In disbelief, she glanced at the coffeepot plugged into the wall, the fragrant smell of fresh coffee coming from its spout. At almost the same instant she heard a footstep from the vicinity of the bedroom, and pivoted toward the sound.
Sin's frame filled the archway to the bedroom. Clad only in a pair of rough brown denims, he walked into the kitchen. The hard, muscled chest looked deceptively trim. His naked skin was the color and smooth texture of leather stretched across his build, broken only by the V-shaped pattern of golden dark chest hairs.
The frosted steel hair was uncombed, its thickness in attractive disarray. Lines of sleep had softened the harsh carving of his features, but his eyes were alert as he took in the look of shock on Mara's face.
"Good morning." His greeting sounded so natural that it made her wonder if she had got her days mixed up. Was it Friday or Saturday? No, it definitely was Friday.
"What are you doing here?" She recovered enough to demand, then remembered, "I didn't see your car outside."

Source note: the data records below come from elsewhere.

/-! ### Events of Crozier -/

/-- Nodes move through Crozier (R17, R353 to R358, R364, R373, R407): a notice whose node is a well-formed grid puts it
last into the ready queue, of a kind that does not exist, or with a bit set that shall be zero, fails it with BAD_NODE,
and a record that cannot be read is told to the host; the oldest copy node takes the free bulk engine; a reported put
lets its `EVENT` go on; an arena that is switched off loses its queued nodes; a decision places teams with their identity
when nothing is to be tidied; a unit that stood at its head for too long blocks; a node that is done leaves Crozier, and
its instance counts one active node less. -/
def Obligations.NodesMoveThroughCrozier : Prop :=
  (∀ (s s1 : State) (die : Nat) (n : Notice), crozFrozen s die = false →
    s.notices.find? (fun n => n.die = die) = some n →
    readNode { s with notices := s.notices.erase n } n.asid n.node = .done none none s1 →
    exec (.readyNoticeReceive die) s = .next (deviceEvent s1 0xF7 (BitVec.ofNat 64 n.node))) ∧
  (∀ (s s1 s2 : State) (die : Nat) (n : Notice) (b : List Byte) (count : Word), crozFrozen s die = false →
    s.notices.find? (fun n => n.die = die) = some n →
    readNode { s with notices := s.notices.erase n } n.asid n.node = .done (some b) none s1 →
    (arenaDie s1 n.asid n.node).isSome = true → instReady s1 n.asid (nodeInst n.node b) = true →
    rangeStage2 s1 n.asid (nodeInst n.node b) 64 true = none →
    recordBad s1 n.asid (nodeInst n.node b) = (false, s2) → cancelled s2 n.asid (nodeInst n.node b) = false →
    vread32 s2 n.asid (nodeInst n.node b + 0x30) = some count →
    (nodeSuccs b ≤ 8 → nodeKind b = 0 → zerosOk b = true → (∀ k ∈ nodeUsed b, k < count.toNat) →
      clauseStart? s2 n.asid (rec64 b 0x20) = some true → gridBodyOk b = true →
      ∃ t r, exec (.readyNoticeReceive die) s = .next t ∧ t.mem = s2.mem ∧ t.notices = s2.notices ∧
        ((t.crozOf die).ready.map fun q => (q.node, q.asid, q.cls)) =
          ((s2.crozOf die).ready.map fun q => (q.node, q.asid, q.cls)) ++ [(r.node, r.asid, r.cls)] ∧
        (t.crozOf die).ready.getLast? = some r ∧ r.node = n.node ∧ r.asid = n.asid ∧ r.body = b ∧
        r.cls = max (s2.ctxOf n.asid).cls (nodeClass b)) ∧
    (5 < nodeKind b ∨ zerosOk b = false → exec (.readyNoticeReceive die) s =
      .next (failNode s2 n.asid (nodeInst n.node b) (recIndex b) 5))) ∧
  (∀ (s : State) (die node : Nat) (r : Running), runningOf s die node Running.waits = some r →
    runningOf s die node (fun q => q.asid == r.asid) = some r → enabledCopyNodeStart s die node = true →
    cancelled s r.asid r.inst = false →
    ∃ t, exec (.copyNodeStart die node) s = .next t ∧ t.mem = (s.accessed r.asid r.inst).mem ∧
      t.groups = (s.accessed r.asid r.inst).groups ∧
      runningOf t die node (fun q => q.asid == r.asid) = some { r with engine := freeEngine s die, cid := s.serial }) ∧
  (∀ (s : State) (p : Put) (rest : List Put), s.host.puts = p :: rest →
    ∃ t, exec .uePutComplete s = .next t ∧ t.mem = s.mem ∧ t.host = { s.host with puts := rest } ∧
      (∀ o ∈ t.ops, o.kind ≠ .event p.id) ∧ t.teams.map (·.tid) = s.teams.map (·.tid)) ∧
  (∀ (s : State) (die k : Nat), k < 16 → s.inputs.head? = some (.arenaDisable die k) →
    let a := vget (s.crozOf die).arenas k {}
    let inside := fun (asid va : Nat) => a.size.getLsbD 63 = true ∧ asid = (a.own.extractLsb' 20 12).toNat ∧
      (a.base.extractLsb' 0 56).toNat ≤ va ∧ va < (a.base.extractLsb' 0 56).toNat + (a.size.extractLsb' 0 44).toNat
    ∃ t, exec (.arenaDisable die k) s = .next t ∧ t.inputs = s.inputs.drop 1 ∧
      t.teams.map (·.tid) = s.teams.map (·.tid) ∧ t.groups.map (·.gid) = s.groups.map (·.gid) ∧
      (vget (t.crozOf die).arenas k {}).size = a.size &&& 0xFFFFFFFFFFF ∧
      (∀ r ∈ (t.crozOf die).ready, ¬ inside r.asid r.node) ∧
      ∀ n, n < 16 → n ≠ k → vget (t.crozOf die).arenas n {} = vget (s.crozOf die).arenas n {}) ∧
  (∀ (s : State) (die : Nat), enabledPlacementDecision s die = true →
    ∃ t, exec (.placementDecision die) s = .next t ∧ ∀ u, tidyQueues s die = none →
      placeFirst s die (List.range 4) = some u → t = u) ∧
  (∀ (s : State) (die at_ core k : Nat) (r : Running),
    let u := placeTeam die r at_ s (core, k)
    ∃ t, u.teams = s.teams ++ [t] ∧ t.tid = s.serial ∧ t.asid = r.asid ∧ t.core = core ∧ t.phase = .starting ∧
      t.teamNo = k ∧ t.gridId = r.gridId ∧ t.sclass = r.cls ∧ t.tvec = (s.ctxOf r.asid).tvec ∧ t.startAt = at_ ∧
      t.launch.entry = BitVec.ofNat 56 (rec64 r.body 0x20) ∧ t.launch.privileged = (s.ctxOf r.asid).privileged ∧
      u.mem = s.mem ∧ u.groups.length = s.groups.length + (gridWindows r.body).length ∧
      ∀ g ∈ u.groups, g ∈ s.groups ∨ g.tid = t.tid ∧ g.core = core ∧ ∀ j, j < 32 → (g.lane j).status = .empty) ∧
  (∀ (s : State) (die node : Nat), enabledNodeBlocking s die node = true →
    ∃ t, exec (.nodeBlocking die node) s = .next t ∧ t.mem = s.mem ∧ t.teams = s.teams ∧
      (t.crozOf die).ready = (s.crozOf die).ready.map fun r =>
        if r.node = node && headWaited s (s.crozOf die) r then { r with blocking := true } else r) ∧
  ∀ (s : State) (die node : Nat) (r : Running), runningOf s die node (fun q => (nodeOf s die q).isSome) = some r →
    crozFrozen s die = false → nodeUsed r.body = [] → r.kind = 0 ∧ r.failed = false ∨ r.kind = 5 →
    let s0 : State := if r.kind = 0 then
      { s with teams := s.teams.filter fun t => !(t.asid == r.asid && t.launch.node == node) } else s
    ∃ t, exec (.nodeComplete die node) s = .next t ∧ t = activeDown (dropRunning s0 die r) r.asid r.inst ∧
      runningOf t die node (fun q => q.asid == r.asid) = none ∧
      (r.kind = 0 → ∀ m ∈ t.teams, ¬ (m.asid = r.asid ∧ m.launch.node = node))

/-- Teams start, end, and are saved and resumed (R25, R60, R77, R82, R187, R222, R239, R240, R289, R365): at its start
every lane of the team's groups stands at the entry in the launch's mode, its registers 0, which is the model's choice
(R58 gives a starting fibre none, log 4); at its end its channels and
lease return and its reductions drain; at a yield point a drained team begins its save; a copy that a save abandons is
kept to start again, and frees its ranges; after the save the team's core is free of its groups and channels, which its
record keeps, and after a flush the team is gone; a resumed team is as its save area holds it, on its new core, and its
groups acquire together. -/
def Obligations.TeamsStartStopAndResume : Prop :=
  (∀ (s : State) (tid : Nat) (t : Team), s.team? tid = some t → enabledTeamStart s tid = true →
    ∃ u m, exec (.teamStart tid) s = .next u ∧ u.mem = s.mem ∧ u.team? tid = some m ∧ m.phase = .running ∧
      m.started = s.now ∧ m.core = t.core ∧ m.scratch = t.scratch ∧
      ∀ gid g, s.group? gid = some g → ∃ k, u.group? gid = some k ∧ if g.tid = tid then
        ∀ j, j < 32 → (k.lane j).status = .running ∧ (k.lane j).pc = t.launch.entry ∧ (k.lane j).rem = 0 ∧
          (k.lane j).mode = t.launch.privileged ∧ (k.lane j).preds = 1 ∧ (∀ n, n < 64 → (k.lane j).reg n = 0) ∧
          (k.lane j).sp = (g.lane j).stackHi.setWidth 56 ∧ (k.lane j).fp = (g.lane j).stackHi.setWidth 56 ∧
          (k.lane j).estatus = 0
      else k = g) ∧
  (∀ (s : State) (tid : Nat) (t : Team), s.team? tid = some t → enabledTeamEnd s tid = true →
    ∃ u m, exec (.teamEnd tid) s = .next u ∧ u.mem = s.mem ∧ (∀ o ∈ s.ops, o.tid ≠ tid → o ∈ u.ops) ∧
      (∀ o ∈ u.ops, o ∈ s.ops) ∧ u.team? tid = some m ∧ m.phase = .ended ∧
      m.lease = none ∧ (∀ c ∈ (u.coreOf t.core).chans, c.2.owner ≠ tid) ∧
      ∀ e ∈ (u.coreOf t.core).reds, e.tid = tid → e.draining = true) ∧
  (∀ (s : State) (tid : Nat) (t : Team), s.team? tid = some t → enabledYieldStop s tid = true →
    (∀ o ∈ s.ops, o.tid = tid → abandons s o = false) →
    ∃ u m, exec (.yieldStop tid) s = .next u ∧ u.mem = s.mem ∧ u.cores = s.cores ∧ (∀ o ∈ s.ops, o.tid ≠ tid → o ∈ u.ops) ∧
      (∀ o ∈ u.ops, o ∈ s.ops) ∧ u.team? tid = some m ∧ m.phase = .saving ∧ m.drain = false ∧ m.flushing = false ∧
      (s.ops.any (fun o => o.tid == tid && match o.kind with | .copy c => c.bulk | _ => false) = false → m.lease = none) ∧
      ∀ gid g, s.group? gid = some g →
        ∃ k, u.group? gid = some k ∧ SameRegs g k ∧ ∀ j, j < 32 → (k.lane j).pc = (g.lane j).pc ∧
          (k.lane j).wait = (g.lane j).wait) ∧
  (∀ (s : State) (o : Op) (c : CopyReq), s.op? o.id = some o → o.kind = .copy c →
    (abandonCopy s o).op? o.id = some o.kept ∧ ∀ k, ∀ r ∈ ((abandonCopy s o).coreOf k).rlt, r.op ≠ o.id) ∧
  (∀ (s : State) (tid : Nat) (t : Team), s.team? tid = some t → enabledTeamSaveComplete s tid = true →
    (t.flushing = false → ∃ u m, exec (.teamSaveComplete tid) s = .next u ∧ u.team? tid = some m ∧ m.phase = .saved ∧
      m.scratch = t.scratch ∧ m.subs = t.subs ∧ m.lease = none ∧ m.drain = false ∧
      m.parked.map (·.gid) = (s.teamGroups tid).map (·.gid) ∧ (∀ g ∈ u.groups, g.tid ≠ tid) ∧
      (s.monitors = [] → m.parked = s.teamGroups tid ∧ ∀ g ∈ u.groups, g ∈ s.groups) ∧
      (∀ c ∈ (u.coreOf t.core).chans, c.2.owner ≠ tid) ∧
      (∀ c ∈ (s.coreOf t.core).chans, c.2.owner = tid → c ∈ m.parkedChans) ∧
      (m.preempt.extractLsb' 0 16).toNat = min 65535 ((t.preempt.extractLsb' 0 16).toNat + 1)) ∧
    (t.flushing = true → ∃ u, exec (.teamSaveComplete tid) s = .next u ∧ u.mem = s.mem ∧ (∀ m ∈ u.teams, m.tid ≠ tid) ∧
      ∀ g ∈ u.groups, g.tid ≠ tid)) ∧
  (∀ (s : State) (tid : Nat) (t : Team) (u : State), s.team? tid = some t → enabledTeamResume s tid = true →
    nextResume s t.launch.die = some (tid, u) → exec (.teamResume tid) s = .next u) ∧
  ∀ (s s1 : State) (core : Nat) (t : Team), rangeBad s t.asid t.launch.saveBase (savedBytes s t) = (false, s1) →
    s1.team? t.tid = some t → (s1.groups.all fun g => g.tid ≠ t.tid) = true →
    let r := (restored s1 t).1
    (r.parked.map (·.gid)).Nodup → (∀ g ∈ r.parked, g.tid = t.tid ∧ s1.group? g.gid = none) →
    let u := resumeTeam s (core, t)
    u.mem = s1.mem ∧ (∀ c ∈ r.parkedChans, c ∈ (u.coreOf core).chans) ∧
    (∃ m, u.team? t.tid = some m ∧ m.core = core ∧ m.parked = [] ∧ m.scratch = r.scratch ∧ m.subs = r.subs ∧
      (m.phase = .running ∨ m.phase = .starting)) ∧
    ∀ g ∈ r.parked, ∃ k, u.group? g.gid = some k ∧ k.core = core ∧ SameRegs g k ∧ k.flags = g.flags ∧
      k.amark = (s1.coreOf core).epoch + 1 ∧
      ∀ j, j < 32 → (k.lane j).pc = (g.lane j).pc ∧ (k.lane j).status = (g.lane j).status ∧
        (k.lane j).wait = if (g.lane j).wait = some .atYield then none else (g.lane j).wait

"You didn't look. My car is there, parked alongside of the cottage," Sin informed her, his steel-blue eyes regarding her w
ith lazy interest.
Alongside the cottage—that explained it, Mara realized. Since she had walked instead of driving, her angle of approach to the cottage hadn't given her a glimpse of the far side where his car was.
"Then you're the one who turned the thermostat up and made coffee," she concluded, relieved that it hadn't been an oversight on her part.
"I must be," he agreed, "unless there's a ghost haunting the cottage that you didn't tell me about." His mouth curved into a half grin. "Did you think you were going mad?"
"I…I had a lot of things on my mind," Mara faltered in her own defense. "Adam has been sick with a cold all week. He's better now. But it was possible I might have overlooked a few things Monday."
"Not you," he taunted. "You're Miss Perfect."
"Why are you here?" His biting comment brought a chill to her voice. "It isn't Saturday."
"I decided at the last minute to come up a day early. Is that all right?" Sin asked, knowing that he didn't require her permission. "I don't recall reading any restriction in the lease that said I didn't have the use of the cottage seven days a week."
"Of course there wasn't," Mara retorted impatiently. "But you could have let me know you were changing your routine."
"I told you it was a last-minute decision. I didn't think you would appreciate a telephone-call in the middle of the night." His explanation held a hint of challenge.
"The middle of the night," she unconsciously repeated his phrase.
"Yes, it was after midnight before I decided to drive up here a day early," Sin elaborated on his previous explanation.
At that hour of the night, Mara doubted that he was alone. That thought prompted another that maybe he hadn't made the journey alone. She glanced beyond Sin to the bedroom where a corner of the sleep rumpled brown satin sheets could be seen.
Sin followed the direction of her look and her thoughts. "There's no one with me, if that's what you're wondering." Amusement edged the hard corners of his mouth when her dark gaze flew back to him.
"You've been spending more and more of your weekends alone lately," Mara observed. "Aren't you worried that you might get bored without anyone to entertain you?"